# any honda s2000 owners?



## panda (Feb 19, 2017)

i've wanted one for the longest time and i may have found one that i can finally take the plunge on. going to test drive an '01 model next weekend. from a dealership, says single owner with 104k miles. reason i chose this one is because the listing says it is completely stock, i wanted an unmolested one where the previous owner appreciated it for what it was and treated it with respect. 

is there anything i should be looking out for during initial inspection? 

post pics of your s2k here!


----------



## bkultra (Feb 19, 2017)

Are you familiar with working on rotary Motors or have a shop that is?


----------



## panda (Feb 19, 2017)

i'm not asking about rx-7's bro.


----------



## WildBoar (Feb 19, 2017)

I'm not too up on them, but I do know the earlier ones were a little lass practical on the street due to the need to rev high before getting any torque. I knew several people who had them, but only kept for a couple years. Fun at autocrosses and track days, not so much on the street.


----------



## panda (Feb 19, 2017)

but that's part of the charm (also why i didnt look for 2nd generation which redlines at 8k instead of 9k), motorcycle on 4 wheels.


----------



## bkultra (Feb 19, 2017)

panda said:


> i'm not asking about rx-7's bro.



Sorry you are correct in was thinking rx7


----------



## WildBoar (Feb 19, 2017)

panda said:


> but that's part of the charm (also why i didnt look for 2nd generation which redlines at 8k instead of 9k), motorcycle on 4 wheels.

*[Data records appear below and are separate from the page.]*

/-- `k = 0`, and `k = 8` with the ninth word to come. -/
theorem witness_MksecRunDeliversAcceptedWords :
    let s := { unitDoing false (.accepted [0x30, 0]) with params := counting }
    s.activity = .accepted [0x30, 0] ∧ s.host = [] ∧ s.status.fault = false ∧ s.params.retryLimit = none ∧
    (acceptedAmong s.params 0 0).length < 9 ∧ (acceptedAmong s.params 0 8).length < 9 ∧
    (acceptedAmong s.params 0 9).length = 9 :=
  ⟨rfl, rfl, rfl, rfl, by decide, by rw [show (_ : State).params = counting from rfl, counting_accepted 8 (by decide)]; decide +kernel,
   by rw [show (_ : State).params = counting from rfl, counting_accepted 9 (by decide)]; decide +kernel⟩

theorem witness_DeliveredTableIsAcceptable :
    lastSearch.Inv ∧ step lastSearch = .next lastSearched ∧
    lastSearched.rspq = lastSearch.rspq ++ [0x30 :: Config.t1.secretDefault.toList] ∧
    responseEcode 0x30 = 0 ∧ headerOpc 0x30 = 0x30 := ⟨lastSearch_inv, step_lastSearch, rfl, by decide, by decide⟩

end Sys2Proof.Tests
end

section
/-! SUPPORT. Population counts, and the candidate of a secret search: under R10(c) each has population count 32. -/

namespace Sys2Proof.Machine

/-- Words with no common 1 bit: the counts add up. -/
theorem popcount_or_of_disjoint {w : Nat} {x y : BitVec w} (disjoint : ∀ k, x.getLsbD k = true → y.getLsbD k = false) :
    popcount (x ||| y) = popcount x + popcount y := by
  simp only [popcount, BitVec.getLsbD_or]
  induction List.range w with
  | nil => rfl
  | cons k ks ih =>
    simp only [List.countP_cons, ih]
    cases hx : x.getLsbD k with
    | false => simp only [Bool.false_or, Bool.false_eq_true, if_false]; omega
    | true => simp only [disjoint k hx, Bool.or_false, Bool.false_eq_true, if_true, if_false]; omega

/-- A byte moved up inside a word keeps its count. -/
theorem popcount_byte_shiftLeft (b : Byte) {n : Nat} (h : n ≤ 56) :
    popcount (b.setWidth 64 <<< n : Word) = popcount b := by
  have split : List.range 64 =
      List.range n ++ ((List.range 8).map (n + ·) ++ (List.range (56 - n)).map (n + 8 + ·)) := by
    rw [show 64 = n + 8 + (56 - n) by omega, List.range_add, List.range_add, List.append_assoc]
  have below : (List.range n).countP (fun k => (b.setWidth 64 <<< n : Word).getLsbD k) = 0 := by
    rw [List.countP_eq_zero]
    intro k hk
    simp [List.mem_range.1 hk]
  have above : ((List.range (56 - n)).map (n + 8 + ·)).countP (fun k => (b.setWidth 64 <<< n : Word).getLsbD k) = 0 := by
    rw [List.countP_eq_zero]
    intro k hk
    obtain ⟨j, -, rfl⟩ := List.mem_map.1 hk
    have : b.getLsbD (n + 8 + j - n) = false := BitVec.getLsbD_of_ge _ _ (by omega)
    simp [this]
  have inside : ((List.range 8).map (n + ·)).countP (fun k => (b.setWidth 64 <<< n : Word).getLsbD k) = popcount b := by
    rw [List.countP_map, popcount]
    refine List.countP_congr fun k hk => ?_
    have := List.mem_range.1 hk
    simp [show n + k < 64 by omega, show k < 64 by omega]
  rw [popcount, split, List.countP_append, List.countP_append, below, inside, above]
  omega

/-- R10(c): a draw selects a table byte of population count 4. -/
theorem popcount_candByte {p : Params} (h : p.candOk = true) (r : Word) : popcount (candByte p r) = 4 := by
  simp only [Params.candOk, Bool.and_eq_true, Bool.not_eq_true', List.isEmpty_eq_false_iff, List.all_eq_true,
    beq_iff_eq] at h
  obtain ⟨nonempty, four⟩ := h
  have inside : r.toNat % p.cand.length < p.cand.length := Nat.mod_lt _ (List.length_pos_iff.2 nonempty)
  rw [candByte, List.getD_eq_getElem _ _ inside]
  exact four _ (List.getElem_mem inside)

/-- R243: each of the `k` draws that remain adds a byte above the bits drawn so far. -/
theorem popcount_drawBytes {p : Params} (h : p.candOk = true) (k : Nat) (w s : Word) (hk : k ≤ 8)
    (low : ∀ j, 8 * (8 - k) ≤ j → w.getLsbD j = false) :
    popcount (drawBytes p k w s).1 = popcount w + 4 * k := by
  induction k generalizing w s with
  | zero => rfl
  | succ k ih =>
    set byte : Byte := candByte p (rand p s).1
    have disjoint : ∀ j, w.getLsbD j = true → (byte.setWidth 64 <<< (8 * (7 - k)) : Word).getLsbD j = false := by
      intro j hj
      have : j < 8 * (7 - k) := by
        by_contra ge
        rw [low j (by omega)] at hj
        cases hj
      simp [this]
    have low' : ∀ j, 8 * (8 - k) ≤ j →
        (w ||| (byte.setWidth 64 <<< (8 * (7 - k)) : Word)).getLsbD j = false := by
      intro j hj
      have : byte.getLsbD (j - 8 * (7 - k)) = false := BitVec.getLsbD_of_ge _ _ (by omega)
      simp [low j (by omega), this]
    have count : popcount byte = 4 := popcount_candByte h _
    show popcount (drawBytes p k (w ||| (byte.setWidth 64 <<< (8 * (7 - k)))) (rand p s).2).1 = _
    rw [ih _ _ (by omega) low', popcount_or_of_disjoint disjoint, popcount_byte_shiftLeft _ (by omega), count]
    omega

I hear you, but these people found it hard to live with after a short while. They were all track guys though, so their standards are likely different then those who are used to street-only driving.


----------



## panda (Feb 19, 2017)

yeah i'm not a track guy at all, nor a motorhead or even a car enthusiast. just a fan of tight mechanics.


----------



## WildBoar (Feb 19, 2017)

Not sure what the po' po' situation is down there in Boca, but I understand the higher revs tend to attract attention. I doubt it will bother all of the senors in the neighborhood though, as it will be above their hearing range :biggrin:


----------



## Keith Sinclair (Feb 19, 2017)

You would expect Honda to produce a good roadster. One of the few automakers who still have the manual stick shift as an option with some of their models.

The 2000 had a double overhead cam V-Teck engine set behind the front wheels for 50/50 balance. It got good ratings sold well worldwide until the recession sank sales. 

Roadster market is risky, only Mazda has survived. Honda, Toyota, Saturn, & others tried to cash in on Mazda's success. 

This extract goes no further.